According to the scheme, the invention provides an unsupervised, white-box and accurate time series exception handling method which is matched with active learning and can actively and efficiently collect feedback information. On the basis of a traditional unsupervised learning frame, an active learning stage is introduced, abnormality is actively recommended to a judgment feedback part (such as a judgment feedback module or operation and maintenance personnel) and feedback is acquired, so that a model is corrected, and the accuracy is improved. The method reserves the advantages of the traditional unsupervised learning in the aspects of parameter adjustment and marking, designs the application strategy of marking feedback in a targeted manner, and further optimizes the recall rate, the detection speed and the capacity of the model.
Moreover, the processing method has no obvious bias on data, can adapt to indexes with specific scene semantics, can meet the operation and maintenance requirements in the field of non-traditional Internet, has higher expandability and universality, and can give specific abnormal reasons to the given abnormal result.
Moreover, the present invention was able to accurately detect and interpret anomalies, tested on 1 public data set and time series data of 2 commercial bank actual production environments, ultimately reaching F1-score of 0.81 and 0.89 on both data sets. Compared with the traditional unsupervised exception handling method, the best F1-score is improved by 0.19-0.5 on two data sets, and the detection time is shortened by 58%.
Those of ordinary skill in the art will appreciate that the modules and algorithm steps described in connection with the embodiments disclosed herein can be implemented as electronic hardware, or combinations of computer software and electronic hardware. Whether such functionality is implemented as hardware or software depends upon the particular application and design constraints imposed on the implementation. Skilled artisans may implement the described functionality in varying ways for each particular application, but such implementation decisions should not be interpreted as causing a departure from the scope of the present invention.
It is clear to those skilled in the art that, for convenience and brevity of description, the specific working processes of the above-described apparatuses and devices may refer to the corresponding processes in the foregoing method embodiments, and are not described herein again.
In the embodiments provided in the present application, it should be understood that the disclosed apparatus and method may be implemented in other ways. For example, the above-described apparatus embodiments are merely illustrative, and for example, the division of the modules is merely a logical division, and in actual implementation, there may be other divisions, for example, multiple modules or components may be combined or integrated into another system, or some features may be omitted, or not implemented. In addition, the shown or discussed mutual coupling or direct coupling or communication connection may be an indirect coupling or communication connection through some interfaces, devices or modules, and may be in an electrical, mechanical or other form.

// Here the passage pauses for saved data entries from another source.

-- ==== Sys2Proof/Machine/Contexts.lean ====
section
/-! DEFINITION. Tenant contexts (R281-R293): the entry's fields, resident rows with their references, the miss path, and the commands CTXSET,
CTXGET, CTXPIN and CTXEVICT. A row is known by its logical number: a change of the repair map copies its contents (R360). -/

namespace Sys2Proof.Machine

/-! ### The entry -/

/-- Fields of an entry (R281). -/
def ctxABase (e : BitVec 128) : Nat := fld e 47 0
def ctxEScale (e : BitVec 128) : Nat := fld e 71 56
def ctxBOff (e : BitVec 128) : Nat := fld e 86 72
def ctxBSlot (e : BitVec 128) : Nat := fld e 89 87
def ctxBValid (e : BitVec 128) : Bool := bit e 90
def ctxAHint (e : BitVec 128) : Nat := fld e 96 91
def ctxHValid (e : BitVec 128) : Bool := bit e 97
def ctxValid (e : BitVec 128) : Bool := bit e 112
def ctxSuspend (e : BitVec 128) : Bool := bit e 113

/-! ### Resident rows -/

/-- The row of a resident context: its number and contents. -/
def residentRow (s : State) (c : Nat) : Option (Nat × CtxRow) :=
  s.hab.rows.findSome? fun p => match p.2 with
    | some r => if r.ctx = c then some (p.1, r) else none
    | none => none

/-- The entry of a resident context. -/
def residentEntry (s : State) (c : Nat) : Option (BitVec 128) := (residentRow s c).map (·.2.entry)

/-- Set or free a logical row. -/
def setRow (l : Nat) (r : Option CtxRow) (s : State) : State :=
  { s with hab := { s.hab with rows := tset none s.hab.rows l r } }

/-- Commands that hold a reference to a context (R286). -/
def refCount (s : State) (c : Nat) : Nat := (s.tly.tags.filter fun p => p.2.refs.contains c).length

/-- A logical row that a fetch may take (R287): no fetch has taken it, and it is free, or unpinned with no reference. -/
def victimOk (s : State) (l : Nat) : Bool :=
  !(s.hab.fetches.any fun f => f.row == l)
  && match tget none s.hab.rows l with
    | none => true
    | some r => !r.pin && refCount s r.ctx == 0

/-- HAB_BT base (R285). -/
def btBase (s : State) : Nat := (rget s 0xA000).toNat + 2 ^ 32 * (rget s 0xA004).toNat

/-- HAB_BTCTL.EN and LOC. -/
def btEnabled (s : State) : Bool := bit (rget s 0xA008) 0
def btHay (s : State) : Bool := bit (rget s 0xA008) 1

/-- The address of an entry in the backing table (R285). -/
def btAddr (s : State) (c : Nat) : Nat := btBase s + 16 * c

/-! ### The miss path -/

/-- A failure of R288 for a context: its reason is in detail [15:12]; a TMMAS and a BKOPEN add their low bits. -/
def ctxFail (st : Status) (reason : Nat) : Outc := outc st (4096 * reason) 0

/-- Start the fetch of a context that is not resident (R287): the failure it ends with at once, or none. -/
def startFetch (c : Nat) (s : State) : Option Outc × State :=
  let s := traceEv 11 islC 0 c 0 (cnt 0xA044 1 s)
  if !btEnabled s then (some (ctxFail .ctxFetchFail 3), cnt 0xA048 1 s)
  else
    let (n, s') := pick s
    match rotFind 16384 (n % 16384) (victimOk s') with
    | none => (some (ctxFail .ctxFetchFail 4), cnt 0xA048 1 s)
    | some l =>
      let s := if (tget none s'.hab.rows l).isSome then cnt 0xA04C 1 (setRow l none s') else s'
      let s := { s with hab := { s.hab with fetches := s.hab.fetches ++ [⟨c, l, none⟩] } }
      let a := btAddr s c
      (none, if btHay s then askHay (hayRd 9 (a - a % 64) (beRange (a % 64) 16) (.fetch c)) s
        else askMem ⟨false, a - a % 128, 0, 0, .fetch c⟩ s)

/-- One context that a command needs (R286-R288): a reference to its resident row, a wait on its fetch, or a failure. At most 16 fetches
are outstanding, and a further one waits. -/
def needCtx (tag : Tag) (s : State) (c : Nat) : State :=
  let e := tagOf s tag
  if e.refs.contains c || e.ctxWait.contains c || e.ctxBad.any (fun p => p.1 == c) then s
  else
    let bad := fun (o : Outc) (s : State) => updTag tag (fun e => { e with ctxBad := e.ctxBad ++ [(c, o)] }) s
    match residentEntry s c with
    | some x =>
      let s := updTag tag (fun e => { e with refs := e.refs ++ [c] }) (cnt 0xA040 1 s)
      if ctxValid x then s else bad (ctxFail .ctxInvalid 1) s
    | none =>
      let wait := fun (s : State) => updTag tag (fun e => { e with ctxWait := e.ctxWait ++ [c] }) s
      if s.hab.fetches.any fun f => f.ctx == c then wait s
      else if 16 ≤ s.hab.fetches.length then s
      else
        let (r, s) := startFetch c s
        match r with
        | some o => bad o s
        | none => wait s

/-- The contexts a command needs are settled: each held or failed. -/
def ctxSettled (s : State) (tag : Tag) (cs : List Nat) : Bool :=
  let e := tagOf s tag
  cs.all fun c => !e.ctxWait.contains c && (e.refs.contains c || e.ctxBad.any fun p => p.1 == c)

/-- Resolve the contexts of a command (R77, R286, R287), all at once. -/
def resolveCtxs (tag : Tag) (cs : List Nat) (s : State) : State := cs.foldl (needCtx tag) s

/-- The failure recorded for a context. -/
def ctxFailure (e : TagEntry) (c : Nat) : Option Outc := (e.ctxBad.find? fun p => p.1 == c).map (·.2)

/-- Record a cause in CHN_RINGERR, set the ring's ERR and discard what was read ahead of it (R296, R298, R300). -/
def ringError (ring cause : Nat) (s : State) : State :=
  let r := tget Ring.zero s.rng.ents ring
  let s := { s with rng := { s.rng with
    ents := tset Ring.zero s.rng.ents ring { r with err := true }
    lines := s.rng.lines.filter fun l => l.ring != ring } }
  rset 0x8018 (BitVec.ofNat 32 (ring + 2 ^ 16 + cause * 2 ^ 17)) s

/-- Tell every command that waits on a fetch how it ended. -/
def wakeWaiters (c : Nat) (bad : Option Outc) (s : State) : State :=
  let f := fun (e : TagEntry) =>
    if e.ctxWait.contains c then
      let e := { e with ctxWait := e.ctxWait.filter (· != c) }
      match bad with
      | none => { e with refs := e.refs ++ [c] }
      | some o => { e with ctxBad := e.ctxBad ++ [(c, o)] }
    else e
  { s with tly := { s.tly with tags := s.tly.tags.map fun p => (p.1, f p.2) } }

/-- The rings that wait for a context as their pair's owner may be visited again; a failed fetch sets their ERR (R298). -/
def wakeRings (c : Nat) (failed : Bool) (s : State) : State :=
  let mine := fun (n : Nat) => tget 0 s.rng.owners (n / 2) == c
  let rs := s.rng.waitPairs.filter mine
  let s := { s with rng := { s.rng with waitPairs := s.rng.waitPairs.filter fun n => !mine n } }
  if failed then rs.foldl (fun s n => ringError n 3 s) s else s

/-- A fetch has ended (R287, R288): the entry that arrived, or the one that a CTXSET has put in its place, or the failure. -/
def fetchEnded (c : Nat) (r : BitVec 128 ⊕ Outc) (s : State) : State :=
  match s.hab.fetches.find? fun f => f.ctx == c with
  | none => s
  | some f =>
    let s := { s with hab := { s.hab with fetches := s.hab.fetches.filter fun g => g.ctx != c } }
    let r : BitVec 128 ⊕ Outc := (match r, f.fresh with | .inl _, some y => .inl y | r, _ => r)
    let s := traceEv 11 islC 0 c (match r with
      | .inl x => if ctxValid x then 0 else Status.ctxInvalid.code
      | .inr o => o.status.code) s
    match r with
    | .inl x =>
      if ctxValid x then wakeRings c false (wakeWaiters c none (setRow f.row (some ⟨c, x, false⟩) s))
      else wakeRings c true (wakeWaiters c (some (ctxFail .ctxInvalid 1)) (cnt 0xA048 1 s))
    | .inr o => wakeRings c true (wakeWaiters c (some o) (cnt 0xA048 1 s))

/-- The 16 bytes of an entry in the access that holds them. -/
def entryIn (width : Nat) (v a : Nat) : BitVec 128 := BitVec.ofNat 128 (v / 2 ^ (8 * (a % width)))

/-! ### CTXSET and CTXGET -/

/-- Write 16 bytes for a context command: one WR, or one Hayloft access as master 9 (R290, R292). -/
def writeEntry (tag : Tag) (hay : Bool) (a : Nat) (x : BitVec 128) (stage : Nat) (s : State) : State :=
  let s := updJob tag (fun j => { j with stage := stage, wrOut := 1 }) s
  if hay then
    askHay (hayWr 9 (a - a % 64) (beRange (a % 64) 16) (BitVec.ofNat 512 (x.toNat * 2 ^ (8 * (a % 64)))) (.ctxWrite tag)) s
  else
    let be : BitVec 128 := BitVec.ofNat 128 ((2 ^ 16 - 1) * 2 ^ (a % 128))
    askMem ⟨true, a - a % 128, BitVec.ofNat 1024 (x.toNat * 2 ^ (8 * (a % 128))), be, .ctxWrite tag⟩ s

/-- The table holds a new entry for a context: a resident row takes it, and so does a fetch that may have read the old one (R292, R293). -/
def newEntry (c : Nat) (img : BitVec 128) (s : State) : State :=
  let s := { s with hab := { s.hab with
    fetches := s.hab.fetches.map fun f => if f.ctx = c then { f with fresh := some img } else f } }
  match residentRow s c with
  | some (l, r) => setRow l (some { r with entry := img }) s
  | none => s

/-- CTXSET of a started tag (R292). -/
def execCtxset (tag : Tag) (s : State) : Host.Outcome State Fault Refusal :=
  match started s tag .ctxset with
  | some e =>
    match e.cmd with
    | some (.ctxset c img) =>
      .next (if e.job.stage = 0 then
          (if !btEnabled s then finish tag (ctxFail .ctxFetchFail 3) s else writeEntry tag (btHay s) (btAddr s c) img 1 s)
        else if e.job.wrOut ≠ 0 then s
        else if e.job.wErr.isSome then finish tag (ctxFail .ctxFetchFail 1) s
        else finish tag (outc .ok 0 1) (newEntry c img s))
    | _ => .next s
  | none => .next s

/-- The reply of a CTXGET (R290); a word of the entry that was corrected shows in it (R337; log 85). -/
def ctxgetReply (s : State) (bits : BitVec 16) (c : Nat) : Outc :=
  if bits ≠ 0 then ⟨.okInfo, bits, BitVec.ofNat 32 (if (residentRow s c).isSome then refCount s c else 0)⟩
  else match residentRow s c with
  | some (_, r) => outc .ok (1 + 2 * b2n r.pin) (refCount s c)
  | none => outc .ok 0 0

/-- CTXGET of a started tag (R290): the resident entry or that of the table, written to DADDR. -/
def execCtxget (tag : Tag) (s : State) : Host.Outcome State Fault Refusal :=
  match started s tag .ctxget with
  | some e =>
    match e.cmd with
    | some (.ctxget c hay addr) =>
      let a := btAddr s c
      .next (if e.job.stage = 0 then
          (match residentEntry s c with
            | some x => writeEntry tag hay addr x 3 s
            | none =>
              if !btEnabled s then finish tag (ctxFail .ctxFetchFail 3) s
              else
                let s := updJob tag (fun j => { j with stage := 1, base := a }) s
                if btHay s then askHay (hayRd 9 (a - a % 64) (beRange (a % 64) 16) (.image tag)) s
                else askMem ⟨false, a - a % 128, 0, 0, .image tag⟩ s)
        else if e.job.stage = 1 then s
        else if e.job.stage = 2 then
          (if e.job.lim.isSome then finish tag (ctxFail .ctxFetchFail 1) s
           else if e.job.bad.isSome then finish tag (ctxFail .ctxFetchFail 2) s
           else writeEntry tag hay addr ((e.job.imgs.headD 0).extractLsb' 0 128) 3 s)
        else if e.job.wrOut ≠ 0 then s
        else if e.job.wErr.isSome then finish tag (ctxFail .ctxFetchFail 1) s
        else finish tag (ctxgetReply s e.bits c) s)
    | _ => .next s
  | none => .next s

/-! ### CTXPIN and CTXEVICT -/

/-- Pinned rows (R291). -/
def pinnedRows (s : State) : Nat := (s.hab.rows.filter fun p => match p.2 with | some r => r.pin | none => false).length

/-- CTXPIN with PIN 1 (R291): resident through the miss path, then pinned. -/
def pinCtx (tag : Tag) (c : Nat) (s : State) : State :=
  match residentRow s c with
  | some (l, r) =>
    if r.pin then finish tag (outc .ok 0 0) s
    else if 16256 ≤ pinnedRows s then finish tag (outc .capacity 0x8000 0) s
    else
      let s := resolveCtxs tag [c] s
      match ctxFailure (tagOf s tag) c with
      | some o => finish tag o s
      | none => finish tag (outc .ok 0 1) (setRow l (some { r with pin := true }) s)
  | none =>
    if 16256 ≤ pinnedRows s then finish tag (outc .capacity 0x8000 0) s
    else
      let s := resolveCtxs tag [c] s
      match ctxFailure (tagOf s tag) c with
      | some o => finish tag o s
      | none => s

/-- CTXPIN of a started tag (R291). -/
def execCtxpin (tag : Tag) (s : State) : Host.Outcome State Fault Refusal :=
  match started s tag .ctxpin with
  | some e =>
    match e.cmd with
    | some (.ctxpin c pin) =>
      .next (if pin then pinCtx tag c s
        else match residentRow s c with
          | some (l, r) => finish tag (outc .ok 0 (b2n r.pin)) (setRow l (some { r with pin := false }) s)
          | none => finish tag (outc .ok 0 0) s)
    | _ => .next s
  | none => .next s

/-- CTXEVICT of a started tag (R293). -/
def execCtxevict (tag : Tag) (s : State) : Host.Outcome State Fault Refusal :=
  match started s tag .ctxevict with
  | some e =>
    match e.cmd with
    | some (.ctxevict c) =>
      .next (match residentRow s c with
        | some (l, _) => finish tag (outc .ok 0 1) (setRow l none s)
        | none => finish tag (outc .ok 0 0) s)
    | _ => .next s
  | none => .next s

end Sys2Proof.Machine
end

The modules described as separate parts may or may not be physically separate, and parts displayed as modules may or may not be physical modules, may be located in one place, or may be distributed on a plurality of network modules. Some or all of the modules may be selected according to actual needs to achieve the purpose of the solution of the embodiment of the present invention.
In addition, each functional module in the embodiments of the present invention may be integrated into one processing module, or each module may exist alone physically, or two or more modules may be integrated into one module.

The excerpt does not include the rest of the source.